Task brief:
From the records below, copy out exactly the lines from the one containing "R133, R138) -/" to the one containing "decodesTo 0x00600123#32 (.xnor", both included. Add nothing else.

*** Dataset excerpts ***

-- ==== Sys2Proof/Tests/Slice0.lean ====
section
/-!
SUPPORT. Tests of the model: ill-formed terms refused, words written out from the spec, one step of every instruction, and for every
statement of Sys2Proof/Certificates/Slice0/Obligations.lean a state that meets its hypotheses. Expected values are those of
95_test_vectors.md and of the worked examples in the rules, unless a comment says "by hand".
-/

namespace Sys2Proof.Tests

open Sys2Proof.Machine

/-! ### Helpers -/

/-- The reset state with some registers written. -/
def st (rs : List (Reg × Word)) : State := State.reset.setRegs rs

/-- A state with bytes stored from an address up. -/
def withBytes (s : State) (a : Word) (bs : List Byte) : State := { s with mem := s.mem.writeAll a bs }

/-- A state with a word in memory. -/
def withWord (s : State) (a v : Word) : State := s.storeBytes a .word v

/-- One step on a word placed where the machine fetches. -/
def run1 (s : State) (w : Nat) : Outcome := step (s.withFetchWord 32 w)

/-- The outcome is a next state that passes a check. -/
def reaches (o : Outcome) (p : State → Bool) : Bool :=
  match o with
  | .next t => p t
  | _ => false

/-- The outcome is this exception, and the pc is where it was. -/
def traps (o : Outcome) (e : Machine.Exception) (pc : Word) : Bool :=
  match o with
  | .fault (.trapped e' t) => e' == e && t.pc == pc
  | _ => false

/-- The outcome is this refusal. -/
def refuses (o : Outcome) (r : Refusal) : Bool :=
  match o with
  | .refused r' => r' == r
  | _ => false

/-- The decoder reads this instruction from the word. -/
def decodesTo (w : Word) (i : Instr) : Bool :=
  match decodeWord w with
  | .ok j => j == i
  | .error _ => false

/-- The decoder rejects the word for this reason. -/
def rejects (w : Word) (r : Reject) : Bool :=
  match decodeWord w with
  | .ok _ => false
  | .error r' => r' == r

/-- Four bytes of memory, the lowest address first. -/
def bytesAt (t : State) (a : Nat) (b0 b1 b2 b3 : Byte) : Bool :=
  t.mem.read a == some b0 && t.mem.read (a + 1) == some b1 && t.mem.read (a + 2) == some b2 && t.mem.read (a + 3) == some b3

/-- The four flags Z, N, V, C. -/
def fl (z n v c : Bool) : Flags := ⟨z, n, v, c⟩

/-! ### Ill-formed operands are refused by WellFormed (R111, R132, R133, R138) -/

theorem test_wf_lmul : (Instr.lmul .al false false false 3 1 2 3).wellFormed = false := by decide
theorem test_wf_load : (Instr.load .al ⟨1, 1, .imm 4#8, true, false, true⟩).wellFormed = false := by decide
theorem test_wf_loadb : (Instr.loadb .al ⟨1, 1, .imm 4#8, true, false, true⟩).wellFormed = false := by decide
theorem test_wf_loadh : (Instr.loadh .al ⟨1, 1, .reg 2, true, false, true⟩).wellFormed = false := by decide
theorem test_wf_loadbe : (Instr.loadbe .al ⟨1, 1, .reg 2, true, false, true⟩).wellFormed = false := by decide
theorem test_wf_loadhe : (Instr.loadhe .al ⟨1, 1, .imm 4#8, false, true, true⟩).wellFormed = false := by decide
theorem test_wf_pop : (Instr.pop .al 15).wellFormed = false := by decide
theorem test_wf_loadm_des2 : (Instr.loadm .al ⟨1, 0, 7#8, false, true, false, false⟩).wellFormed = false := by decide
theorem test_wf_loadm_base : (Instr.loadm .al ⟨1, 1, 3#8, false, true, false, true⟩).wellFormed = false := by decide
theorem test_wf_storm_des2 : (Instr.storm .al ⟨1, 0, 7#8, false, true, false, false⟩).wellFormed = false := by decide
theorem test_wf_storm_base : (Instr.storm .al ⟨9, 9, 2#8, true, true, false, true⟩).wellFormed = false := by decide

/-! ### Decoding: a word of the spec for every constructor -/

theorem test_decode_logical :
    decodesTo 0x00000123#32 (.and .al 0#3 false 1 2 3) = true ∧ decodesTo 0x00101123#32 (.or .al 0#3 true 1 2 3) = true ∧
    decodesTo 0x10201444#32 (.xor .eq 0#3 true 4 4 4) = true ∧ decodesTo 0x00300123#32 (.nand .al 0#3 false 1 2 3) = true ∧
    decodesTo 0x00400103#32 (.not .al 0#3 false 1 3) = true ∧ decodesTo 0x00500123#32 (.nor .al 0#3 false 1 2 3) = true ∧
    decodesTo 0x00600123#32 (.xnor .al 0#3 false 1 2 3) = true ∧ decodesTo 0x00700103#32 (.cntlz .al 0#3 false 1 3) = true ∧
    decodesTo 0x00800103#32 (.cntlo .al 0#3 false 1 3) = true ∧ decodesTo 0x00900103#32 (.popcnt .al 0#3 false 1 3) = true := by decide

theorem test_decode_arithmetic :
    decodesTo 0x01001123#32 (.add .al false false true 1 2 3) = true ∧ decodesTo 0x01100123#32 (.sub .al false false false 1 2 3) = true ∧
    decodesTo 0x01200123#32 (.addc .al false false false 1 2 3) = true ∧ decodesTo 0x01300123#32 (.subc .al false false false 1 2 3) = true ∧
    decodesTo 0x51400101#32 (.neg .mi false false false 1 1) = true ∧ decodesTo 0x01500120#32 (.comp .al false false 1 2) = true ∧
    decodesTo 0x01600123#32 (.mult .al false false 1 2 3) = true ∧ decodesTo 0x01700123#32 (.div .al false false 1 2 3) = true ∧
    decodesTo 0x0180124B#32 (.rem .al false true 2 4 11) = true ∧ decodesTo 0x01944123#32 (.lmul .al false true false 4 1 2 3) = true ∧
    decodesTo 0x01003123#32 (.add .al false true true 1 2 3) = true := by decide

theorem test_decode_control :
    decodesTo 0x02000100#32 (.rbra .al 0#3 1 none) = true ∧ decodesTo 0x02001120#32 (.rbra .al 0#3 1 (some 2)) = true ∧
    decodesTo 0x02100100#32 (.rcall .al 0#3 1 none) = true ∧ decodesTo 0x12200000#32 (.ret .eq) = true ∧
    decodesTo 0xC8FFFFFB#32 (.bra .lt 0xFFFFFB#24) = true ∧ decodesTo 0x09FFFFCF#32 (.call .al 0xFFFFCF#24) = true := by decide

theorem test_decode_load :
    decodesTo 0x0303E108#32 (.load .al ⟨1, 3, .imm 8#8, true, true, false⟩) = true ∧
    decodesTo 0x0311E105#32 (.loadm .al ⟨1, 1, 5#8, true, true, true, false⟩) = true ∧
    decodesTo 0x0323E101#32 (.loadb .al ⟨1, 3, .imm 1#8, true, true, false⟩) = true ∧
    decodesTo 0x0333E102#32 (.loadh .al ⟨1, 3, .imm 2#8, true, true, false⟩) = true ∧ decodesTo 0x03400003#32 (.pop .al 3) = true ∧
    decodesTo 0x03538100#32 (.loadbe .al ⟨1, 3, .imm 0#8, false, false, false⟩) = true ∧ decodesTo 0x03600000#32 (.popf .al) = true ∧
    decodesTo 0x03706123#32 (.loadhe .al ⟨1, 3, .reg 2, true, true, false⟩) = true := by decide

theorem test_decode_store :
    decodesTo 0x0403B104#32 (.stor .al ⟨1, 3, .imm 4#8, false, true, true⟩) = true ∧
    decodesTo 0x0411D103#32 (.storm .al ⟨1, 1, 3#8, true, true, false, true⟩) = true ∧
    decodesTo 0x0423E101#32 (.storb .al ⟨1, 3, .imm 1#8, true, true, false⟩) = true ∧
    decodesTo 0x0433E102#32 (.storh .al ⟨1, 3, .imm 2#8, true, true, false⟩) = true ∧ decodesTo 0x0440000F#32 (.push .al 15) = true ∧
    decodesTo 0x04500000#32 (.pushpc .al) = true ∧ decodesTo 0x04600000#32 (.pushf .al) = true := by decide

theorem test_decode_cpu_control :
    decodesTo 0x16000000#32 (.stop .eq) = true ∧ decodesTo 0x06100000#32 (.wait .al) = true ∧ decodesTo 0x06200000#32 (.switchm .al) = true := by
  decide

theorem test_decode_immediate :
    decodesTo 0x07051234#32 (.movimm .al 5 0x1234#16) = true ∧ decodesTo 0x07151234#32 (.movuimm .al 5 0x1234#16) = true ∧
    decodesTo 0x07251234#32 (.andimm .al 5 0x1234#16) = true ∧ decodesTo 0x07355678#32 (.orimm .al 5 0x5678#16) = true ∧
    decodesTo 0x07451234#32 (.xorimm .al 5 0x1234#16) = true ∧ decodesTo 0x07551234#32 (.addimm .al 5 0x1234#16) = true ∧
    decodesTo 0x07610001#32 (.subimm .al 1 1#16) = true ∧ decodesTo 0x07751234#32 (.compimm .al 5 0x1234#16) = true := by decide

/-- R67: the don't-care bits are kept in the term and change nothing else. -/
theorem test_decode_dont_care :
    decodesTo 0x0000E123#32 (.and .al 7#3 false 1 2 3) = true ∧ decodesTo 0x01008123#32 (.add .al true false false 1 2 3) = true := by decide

*** End of Dataset excerpts ***

Completed exercise:
/-! ### Ill-formed operands are refused by WellFormed (R111, R132, R133, R138) -/

theorem test_wf_lmul : (Instr.lmul .al false false false 3 1 2 3).wellFormed = false := by decide
theorem test_wf_load : (Instr.load .al ⟨1, 1, .imm 4#8, true, false, true⟩).wellFormed = false := by decide
theorem test_wf_loadb : (Instr.loadb .al ⟨1, 1, .imm 4#8, true, false, true⟩).wellFormed = false := by decide
theorem test_wf_loadh : (Instr.loadh .al ⟨1, 1, .reg 2, true, false, true⟩).wellFormed = false := by decide
theorem test_wf_loadbe : (Instr.loadbe .al ⟨1, 1, .reg 2, true, false, true⟩).wellFormed = false := by decide
theorem test_wf_loadhe : (Instr.loadhe .al ⟨1, 1, .imm 4#8, false, true, true⟩).wellFormed = false := by decide
theorem test_wf_pop : (Instr.pop .al 15).wellFormed = false := by decide
theorem test_wf_loadm_des2 : (Instr.loadm .al ⟨1, 0, 7#8, false, true, false, false⟩).wellFormed = false := by decide
theorem test_wf_loadm_base : (Instr.loadm .al ⟨1, 1, 3#8, false, true, false, true⟩).wellFormed = false := by decide
theorem test_wf_storm_des2 : (Instr.storm .al ⟨1, 0, 7#8, false, true, false, false⟩).wellFormed = false := by decide
theorem test_wf_storm_base : (Instr.storm .al ⟨9, 9, 2#8, true, true, false, true⟩).wellFormed = false := by decide

/-! ### Decoding: a word of the spec for every constructor -/

theorem test_decode_logical :
    decodesTo 0x00000123#32 (.and .al 0#3 false 1 2 3) = true ∧ decodesTo 0x00101123#32 (.or .al 0#3 true 1 2 3) = true ∧
    decodesTo 0x10201444#32 (.xor .eq 0#3 true 4 4 4) = true ∧ decodesTo 0x00300123#32 (.nand .al 0#3 false 1 2 3) = true ∧
    decodesTo 0x00400103#32 (.not .al 0#3 false 1 3) = true ∧ decodesTo 0x00500123#32 (.nor .al 0#3 false 1 2 3) = true ∧
    decodesTo 0x00600123#32 (.xnor .al 0#3 false 1 2 3) = true ∧ decodesTo 0x00700103#32 (.cntlz .al 0#3 false 1 3) = true ∧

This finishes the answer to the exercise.